Satnav took me straight to Dunglas Avenue, but Hodgson’s house wasn’t so easy to find. The street was a short cul-de-sac, and none of the dozen bungalows had numbers, only names. I looked at them all, one by one, but couldn’t see Ailsa View anywhere. Puzzled, I thought about calling Luisa to recheck the address, but before I could do that, I was hailed by a white-haired lady in a tweed skirt and heavy purple jumper, standing in the doorway of a little dwelling called Barrhead.
‘Excuse me,’ she called out. ‘You look lost. Can I help you?’
‘Possibly,’ I replied, walking to the end of her short garden path. ‘I’m trying to locate a house called Ailsa View and a man named Hodgson. I was told it was in this street, but I can’t see any sign of it.’

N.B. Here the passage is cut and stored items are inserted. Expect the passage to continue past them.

/-- Steps 3 to 5 of R181: the image, tallies and digests return to the verified checkpoint, or to the empty start (R101);
the fingerprints are those of the image in the present layout (R457). CASK_ROLLBACK and the REPLAY notices go out, and
packets are accepted again. Where no checkpoint is verified, the event and the notices name index 0, and the notices the
phase of VINTAGE_OPEN with source ID 0 (DESIGN CHOICE, notes/assumptions/156.md). -/
def finishRollback (s : State) (g cask : Nat) : State :=
  match caskOf s g cask with
  | none => s
  | some c =>
    match c.rollback, vintageOf s g c.vintage with
    | some r, some v =>
      let cp := c.verified
      let image := (cp.map (fun x => x.image)).getD []
      let s1 := setCask s g cask (fun c => { c with
        data := image
        tallies := (cp.map (fun x => x.tallies)).getD []
        digests := (cp.map (fun x => x.digests)).getD []
        partials := (cp.map (fun x => x.partials)).getD []
        prints := imagePrints v.printDraw c image
        placersCut := []
        rollback := none })
      let phase := (cp.map (fun x => x.phase)).getD ⟨0, v.openPhase⟩
      let (s2, back) := undoRemovals s1 v c
      let index := (cp.map (fun x => x.index)).getD 0
      let s3 := postEvent s2 g (toLE 2 0x0110 ++ toLE 2 (statusWord .replayRequested) ++ toLE 4 v.id ++
        toLE 2 cask ++ toLE 2 (min 65535 r.fences.length) ++ toLE 4 index ++ phaseBytes r.phase ++
        toLE 1 r.stripes ++ toLE 1 (b2n r.sealedR) ++ zeros 6)
      let s4 := r.fences.foldl (fun s x =>
        let rec_ := connRecordOf s cp x.1
        let vcut := (rec_.map (fun y => y.v)).getD 0xFFFFFFFF
        sendNotice s x.1 v.id 2 (noticePayload s 2 (b2n rec_.isNone + 2 * b2n r.sealedR) cask v.id index vcut
          x.2 phase (some ((rec_.map (fun y => y.bitmap)).getD 0)))) s3
      settleRemovals (if back.isEmpty then s4 else sendRemoves s4 v true back r.phase) g v.id
    | _, _ => setCask s g cask (fun c => { c with rollback := none })

/-! ### Checkpoints (R99 to R102, R178, R187) -/

/-- Work stamped at or below a phase that the cut waits for: packets of the Cask in progress or parked, and
CASK_ADJUST commands not yet complete (R99, R237). -/
def cutWaits (s : State) (g cask phase : Nat) : Bool :=
  s.conns.any (fun c => c.owner == g &&
    (c.req.flight.any (fun f => !f.complete && windowHits g cask f.win && f.stamp.count ≤ phase) ||
     c.parked.any (fun p => windowHits g cask p.win && p.stamp.count ≤ phase))) ||
  (s.staged ++ s.outstanding.map (fun o => o.pkt)).any (fun p =>
    p.ctx == g && p.opcode == 0x0122 && p.u16 0 == cask && p.stamp.count ≤ phase)

/-- A bitmap without the PSNs still in progress (R166, R188). -/
def settledBitmap (rx : SeqRx) : BitVec 4096 :=
  rx.flight.foldl (fun b f => if f.complete then b else b &&& ~~~(1#4096 <<< (circle 32 f.psn rx.v - 1))) rx.bitmap

/-- The fingerprints of one limb as a checkpoint holds them: by fingerprint and stripe index, 8 bytes each (R178). -/
def printBlock (prints : Sparse) (limb : Nat) : List Byte :=
  (List.range 4).flatMap (fun f => (List.range 8).flatMap (fun i => toLE 8 (Sparse.get prints (printKeyOf f i limb))))

/-- The record of a connection (R188). -/
def connRecordBytes (r : ConnRecord) : List Byte :=
  toLE 2 r.conn ++ toLE 2 r.incarnation ++ toLE 4 r.v ++ toLE 512 r.bitmap.toNat

/-- The metadata block of a checkpoint: the 4 KiB header, the connection records, and the fingerprints of limbs 1 and up
(R102, R178, R188). It is kept in plaintext here; the channel's inline encryption of R404 is of no effect inside the
engine (DESIGN CHOICE, notes/assumptions/133.md). -/
def metadataBlock (c : Cask) (cp : Checkpoint) : List Byte :=
  toLE 4 0x4B504343 ++ toLE 4 c.vintage ++ toLE 2 c.id ++ toLE 1 c.glove ++ toLE 1 (b2n cp.verified + 2 * b2n cp.sealCp) ++
  toLE 4 cp.index ++ phaseBytes cp.phase ++ toLE 4 cp.epoch ++ toLE 4 cp.conns.length ++ toLE 8 cp.racked ++
  toLE 8 cp.offset ++ printBlock cp.prints 0 ++ zeros 3792 ++ (cp.conns.map connRecordBytes).flatten ++
  (List.range (c.limbs - 1)).flatMap (fun l => printBlock cp.prints (l + 1))

/-- A checkpoint with its metadata block as it stands now. -/
def withBlock (c : Cask) (cp : Checkpoint) : Checkpoint := { cp with block := metadataBlock c cp }

/-- The slot of a Cask's next checkpoint: the one that does not hold the verified one (R101). -/
def freeSlot (c : Cask) : Nat :=
  match c.verified with
  | some cp => 1 - cp.slot
  | none => 0

/-- The cut of the first checkpoint due for a Cask of an ACTIVE Glove (R330). One that falls due while another is in progress, or while the Cask
rolls back (R184), waits: the rules give a Cask one copy at a time (DESIGN CHOICE, notes/assumptions/132.md). -/
def takeCut (s : State) (g cask : Nat) : State :=
  match caskOf s g cask with
  | none => s
  | some c =>
    match c.dueCuts, vintageOf s g c.vintage with
    | (k, word, sealCp) :: rest, some v =>
      if c.inProgress.isSome ∨ c.rollback.isSome ∨ cutWaits s g cask word.count ∨ (gloveOf s g).state ≠ .active then s
      else
        let conns := (s.conns.filter (fun x => x.owner == g && x.placedInto.contains cask)).map (fun x =>
          ({ conn := x.id, incarnation := x.incarnation, v := x.req.v, bitmap := settledBitmap x.req } : ConnRecord))
        let cp : Checkpoint := {
          index := k, sealCp := sealCp, phase := word, epoch := s.fw.epoch
          racked := (rackedClients s v).length, slot := freeSlot c, offset := Config.imageOffset g cask (freeSlot c) % 2 ^ 64
          image := c.data, tallies := c.tallies, digests := c.digests
          partials := c.partials, prints := c.prints, vats := c.vats, conns := conns }
        setCask s g cask (fun c => { c with
          dueCuts := rest, inProgress := some (withBlock c cp), placersCut := [], rolled := false })
    | _, _ => s

/-- RACK_SAFE to every connection with a record in a checkpoint; a sharded Vintage sends none before its
exchange has completed (R187). -/
def sendRackSafe (s : State) (v : Vintage) (cask : Nat) (cp : Checkpoint) : State :=
  if 1 < v.shardCount ∧ ¬ v.survivorsFixed then s
  else (cp.conns.filter (fun r => ((connOf s r.conn).map (fun c => c.incarnation)) == some r.incarnation)).foldl
    (fun s r => sendNotice s r.conn v.id 1 (noticePayload s 1 0 cask v.id cp.index r.v 0 cp.phase none)) s

/-- A checkpoint becomes verified (R101, R110). The verified seal checkpoint is the unmask base unless a
removal is pending, one was made since the cut, or a later seal checkpoint is due (R211). -/
def acceptCheckpoint (s : State) (v : Vintage) (c : Cask) (cp : Checkpoint) (removalsPending : Bool) : State :=
  let s1 := setCask s c.glove c.id (fun c => { c with
    verified := some (withBlock c { cp with verified := true }), inProgress := none, placers := c.placersCut
    baseReady := cp.sealCp && !removalsPending && c.dueCuts.isEmpty && cp.tallies == c.tallies && cp.digests == c.digests })
  let s2 := setVintage s1 v.glove v.id (fun v => { v with checkpoints := v.checkpoints + 1 })
  sendRackSafe (vintageEvent s2 v 0x0114 .ok c.id 0 cp.index cp.phase (min (2 ^ 32 - 1) cp.racked) 0) v c.id cp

‘Not surprising,’ she said. ‘It’s pretty well hidden. If you go to the end of the street, there’s a house called Lindisfarne. It looks as if it has a double driveway, but in fact half of it leads to Ailsa View. It’s hidden behind it. Hodgson,’ she repeated. ‘That’s the chap’s name, is it? Funny, isn’t it, that you can live in a street as short as this one for twenty-five years, and still you don’t know all your neighbours. No wonder they call him the Hermit.’ She laughed. ‘Maybe he should change the name to “The Hermitage”. More appropriate than “Ailsa View”. You don’t get a glimpse of the Ailsa Craig from here.’
I thanked her and followed her direction. She was right; at first glance I’d taken the gravel driveway as leading into Lindisfarne. It was only when I was close to it that I saw the bifurcation and the curve beyond it.
I followed it, the stones crunching beneath my feet, until Hodgson’s place came into view, facing at ninety degrees to the one in front. It wasn’t much of a house, smaller than any other in the street; it had a garden, or rather a grassy area in front that didn’t come close to resembling a proper lawn. I wondered if the owner of Lindisfarne had cashed in on half of his plot, but the place looked as old as any of its neighbours and in a poorer state of repair. Whoever developed the land had jammed it into maximise profit, I decided.